1. Academic Validation
  2. N-{4-Chloro-2-[(1,3-dioxo-1,3-dihydro-2H-isoindol-2-yl)methyl]phenyl}-2-hydroxybenzamide (CPPHA) acts through a novel site as a positive allosteric modulator of group 1 metabotropic glutamate receptors

N-{4-Chloro-2-[(1,3-dioxo-1,3-dihydro-2H-isoindol-2-yl)methyl]phenyl}-2-hydroxybenzamide (CPPHA) acts through a novel site as a positive allosteric modulator of group 1 metabotropic glutamate receptors

  • Mol Pharmacol. 2008 Mar;73(3):909-18. doi: 10.1124/mol.107.040097.
Yelin Chen 1 Cyril Goudet Jean-Philippe Pin P Jeffrey Conn
Affiliations

Affiliation

  • 1 Department of Pharmacology, Vanderbilt University Medical Center, 23rd Avenue South at Pierce, 417-D Preston Research Building, Nashville, TN 37232-6600, USA.
Abstract

Recent studies suggest that a novel positive allosteric modulator (PAM) of the metabotropic glutamate receptor (mGluRs), mGluR5, termed 4-nitro-N-(1,3-diphenyl-1H-pyrazol-5-yl)benzamide (VU-29), potentiates mGluR5 responses by actions at a site that is overlapping with the binding site of 2-methyl-6-(phenylethynyl)pyridine (MPEP), a previously identified negative allosteric modulator of this receptor. It is interesting that a structurally distinct PAM, N-{4-Chloro-2-[(1,3-dioxo-1,3-dihydro-2H-isoindol-2-yl)methyl]phenyl}-2-hydroxybenzamide (CPPHA), does not to bind to the MPEP site. We now report that CPPHA potentiates mGluR5 responses by a mechanism that is distinct from that of VU-29. VU-29- and CPPHA-induced potentiation of mGluR5 responses are blocked by a neutral ligand at the MPEP allosteric site termed 5-methyl-2-(phenylethynyl)pyridine (5MPEP). However, increasing concentrations of 5MPEP induce parallel rightward shifts in the VU-29 concentration-response curve, whereas 5MPEP inhibits CPPHA potentiation in a noncompetitive manner.

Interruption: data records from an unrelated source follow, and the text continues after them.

/-- An invocation from its park to its end: the park's request, the decision of a launch at count, t0, the next step of a series, and the end
on a tile and on the region (R87, R239 to R246, R465). -/
def Obligations.InvocationsStartAndEnd : Prop :=
  (∀ (s : State),
     (∀ r rs p, s.parkable = r :: rs → s.anyInv = false → s.park = none → s.schedIn64 % 2304 = 0 → (s.region r).pend = some p →
       ¬(p.mode = .count ∧ p.count < s.cnt + 128) →
       Yields .parkRequest s fun u =>
         u.park = some ⟨s.cnt, s.cnt + 64, parkEnd p (s.cnt + 64), r⟩ ∧ u.regions = s.regions ∧ u.tiles = s.tiles) ∧
     (∀ (r : Fin 8) p, (s.region r).pend = some p → p.mode = .count → p.go = none → p.count ≤ s.cnt + 64 →
       ((∃ k, s.park = some k ∧ k.first + 64 ≤ p.count) → exec (.launchCountDecision r) s = .next s) ∧
       ((∀ k, s.park = some k → p.count < k.first + 64) → s.anyInv = true → s.cnt ≤ p.count → p.since ≤ p.count → s.heldAt p.count = false →
         s.schedAt p.count % 2304 = 0 →
         exec (.launchCountDecision r) s = .next (s.modRegion r fun R => { R with pend := some { p with go := some p.count } })) ∧
       ((∀ k, s.park = some k → p.count < k.first + 64) → s.anyInv = false → s.launchOf r = none →
         Yields (.launchCountDecision r) s fun u =>
           (u.region r).running = false ∧ (u.region r).pend = none ∧ (u.region r).plan = (s.region r).plan)) ∧
     (∀ r : Fin 8, s.mayBegin r = true → s.startDue r = true → (s.region r).begun = false →
       (s.packsHere r = true → s.tableDone r 0 = true) →
       Yields (.invocationStart r) s fun u =>
         (u.region r).inInv = true ∧ (u.region r).t0 = s.sched ∧ (u.region r).t0c = s.cnt ∧ (u.region r).pend = none ∧
         ∀ t ∈ s.tilesOf r,
           let U := u.tile (tIx t)
           U.inInv = true ∧ U.pc = 0 ∧ U.late = 0 ∧ U.lvls = [] ∧ U.preds = 0 ∧ U.scratch = (s.tile (tIx t)).scratch ∧
           U.vregs = (if s.fld F.tilVctl_keep (tIx t) = 1 then (s.tile (tIx t)).vregs else []))) ∧
  (∀ (s : State) (r : Fin 8) (x : Series), (s.region r).series = some x → (s.region r).begun = true → (s.region r).armed = false →
     x.stopReq = false → s.mayBegin r = true → s.stepDue r = true → s.twinReady r (x.step + 1) = true →
       Yields (.stepStart r) s fun u =>
         (u.region r).inInv = true ∧ (u.region r).t0 = s.sched ∧
         (∃ z, (u.region r).series = some z ∧ z.step = x.step + 1 ∧ z.endedAt = none ∧ z.stopReq = false) ∧
         ∀ t ∈ s.tilesOf r, (u.tile (tIx t)).inInv = true ∧ (u.tile (tIx t)).pc = 0) ∧
  (∀ (s : State) (t : Xy),
     let y := tIx t
     let r := s.regionOf t
     s.held = false → (s.tile y).inInv = true → s.tileDone y (s.textOf t).length = true → r < 8 →
       (∀ x ∈ s.tilesOf r, tIx x ≠ y → (s.tile (tIx x)).inInv = false) → (∀ L ∈ s.fab.launches, L.region = r → L.queued = false) →
       Yields (.invocationEnd t) s fun u =>
         (u.tile y).inInv = false ∧ (u.tile y).invs = (s.tile y).invs + 1 ∧ (u.tile y).scratch = (s.tile y).scratch ∧
         (u.region r).inInv = false ∧ (u.region r).invNo = (s.region r).invNo + 1 ∧
         u.fld F.ptcRuna_schedlen r = min (s.sched + 1 - (s.region r).t0) (2 ^ 32 - 1) ∧ u.fld F.ptcRunb_valid r = 1 ∧
         u.scanDue = true)

/-! ## Chapter 08: DMA -/

/-- DMA channels start, run, pause, resume and abort, and a drain ends in the state it was for (R312 to R320, R326). -/
def Obligations.DmaControlsAndDrains : Prop :=
  (∀ (s : State) (ch : Chan), chanExists ch = true →
     let ix := chIx ch
     let st := s.dmaState ix
     let others (u : State) : Prop := ∀ k, k ≠ ix → u.dmaCh k = s.dmaCh k
     (∀ c d, s.begins (.dmaStart c ch d) c 0x0006 false → (ch.die < 8 → s.dieAbsent ch.die = false) →
       s.spAbsent (ctlSrcsp d.ctrl.toNat) d.src.toNat = false → s.spAbsent (ctlDstsp d.ctrl.toNat) d.dst.toNat = false →
       st ≠ 1 → st ≠ 2 → s.descCheck ix d = 0 →
       Answers (.dmaStart c ch d) c s fun u =>
         u.dmaState ix = 1 ∧ u.reg .dmaSrc ix = d.src.toNat ∧ u.reg .dmaDst ix = d.dst.toNat ∧ u.reg .dmaLen ix = d.len.toNat ∧
         u.reg .dmaNext ix = d.next.toNat ∧ (u.dmaCh ix).cmd = some c ∧ (u.dmaCh ix).rd = 0 ∧ (u.dmaCh ix).wr = 0 ∧ others u) ∧
     (∀ w off v, s.mayWrite w = true → s.chanHere ix = true →
       let low := putBits (bits v.toNat 15 0) 7 6 0
       (v.getLsbD 31 = true → v.getLsbD 29 = false → st ≠ 1 → st ≠ 2 → (v.getLsbD 30 = false) →
         s.descCheck ix { s.dmaRegs ix with ctrl := BitVec.ofNat 32 low } = 0 →
         Yields (.dmaGo w ch off v) s fun u =>
           u.dmaState ix = 1 ∧ bits (u.reg .dmaCtl ix) 15 0 = low ∧ (u.dmaCh ix).rd = 0 ∧ (u.dmaCh ix).wr = 0 ∧ others u) ∧
       (v.getLsbD 31 = false → v.getLsbD 30 = true → v.getLsbD 29 = false → st = 1 → (s.dmaCh ix).drain = .none →
         Yields (.dmaPause w ch off v) s fun u =>
           u.dmaState ix = 2 ∧ (u.dmaCh ix).drain = .pause ∧ (u.dmaCh ix).buf = (s.dmaCh ix).buf ∧ others u) ∧
       (v.getLsbD 31 = false → v.getLsbD 30 = false → v.getLsbD 29 = false → st = 3 →
         Yields (.dmaResume w ch off v) s fun u => u.dmaState ix = 1 ∧ (u.dmaCh ix).drain = .none ∧ others u) ∧
       (v.getLsbD 31 = false → v.getLsbD 30 = true → v.getLsbD 29 = true →
         (st = 1 ∨ st = 2 → (s.dmaCh ix).drain ≠ .fail →
           Yields (.dmaAbort w ch off v) s fun u => u.dmaState ix = 2 ∧ (u.dmaCh ix).drain = .abort ∧ others u) ∧
         (st = 3 ∨ st = 4 → (s.dmaCh ix).haltAt ≠ s.cnt + 1 →
           Yields (.dmaAbort w ch off v) s fun u => u.dmaState ix = 0 ∧ (u.dmaCh ix).cmd = none ∧ others u)))) ∧
  (∀ (s : State) (ch : Chan), chanExists ch = true →
     let ix := chIx ch
     let C := s.dmaCh ix
     s.dmaState ix = 1 ∨ s.dmaState ix = 2 → C.wr = C.wrSent → C.rd = C.rdSent → s.dmaLimit ix ≤ C.wr → C.fetch = false →
       C.drain ≠ .none → C.drainAt ≠ s.cnt + 1 →
       Yields (.dmaDrainEnd ch) s fun u =>
         u.dmaState ix = (match C.drain with | .pause => 3 | .abort => 0 | _ => 4) ∧ (u.dmaCh ix).drain = .none ∧
         (C.drain = .fail → u.reg .dmaErr ix = C.failAddr % 2 ^ 64 ∧ u.fld F.dmaStat_cause ix = C.failCause % 16) ∧
         (C.drain ≠ .pause → (u.dmaCh ix).cmd = none) ∧ (C.drain = .pause → (u.dmaCh ix).cmd = C.cmd))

Consistent with this, a mutation (A809V/mGluR5) that reduces binding of ligands to the MPEP site eliminates the effect of VU-29 but has no effect on the response to CPPHA. On the Other hand, a mutation (F585I/mGluRs) that eliminates the effect of CPPHA does not alter the response to VU-29. CPPHA is also a PAM at mGluR1. It is interesting that the corresponding mutation of F585I/mGluR5 in mGluR1 (F599I/mGluR1) eliminates CPPHA's effect without altering the potentiation of a known PAM of mGluR1, (S)-2-(4-fluorophenyl)-1-(toluene-4-sulfonyl)pyrrolidine (Ro 67-7476). Likewise, another mutation (V757L/mGluR1) that abolishes potentiation of Ro 67-7476 has no effect on CPPHA. Finally, CPPHA does not displace binding of a radioligand for the mGluR1 allosteric antagonist characterized previously. Together, these data suggest that CPPHA acts at a novel allosteric site on both mGluR1 and -5 to potentiate responses to activation of these receptors.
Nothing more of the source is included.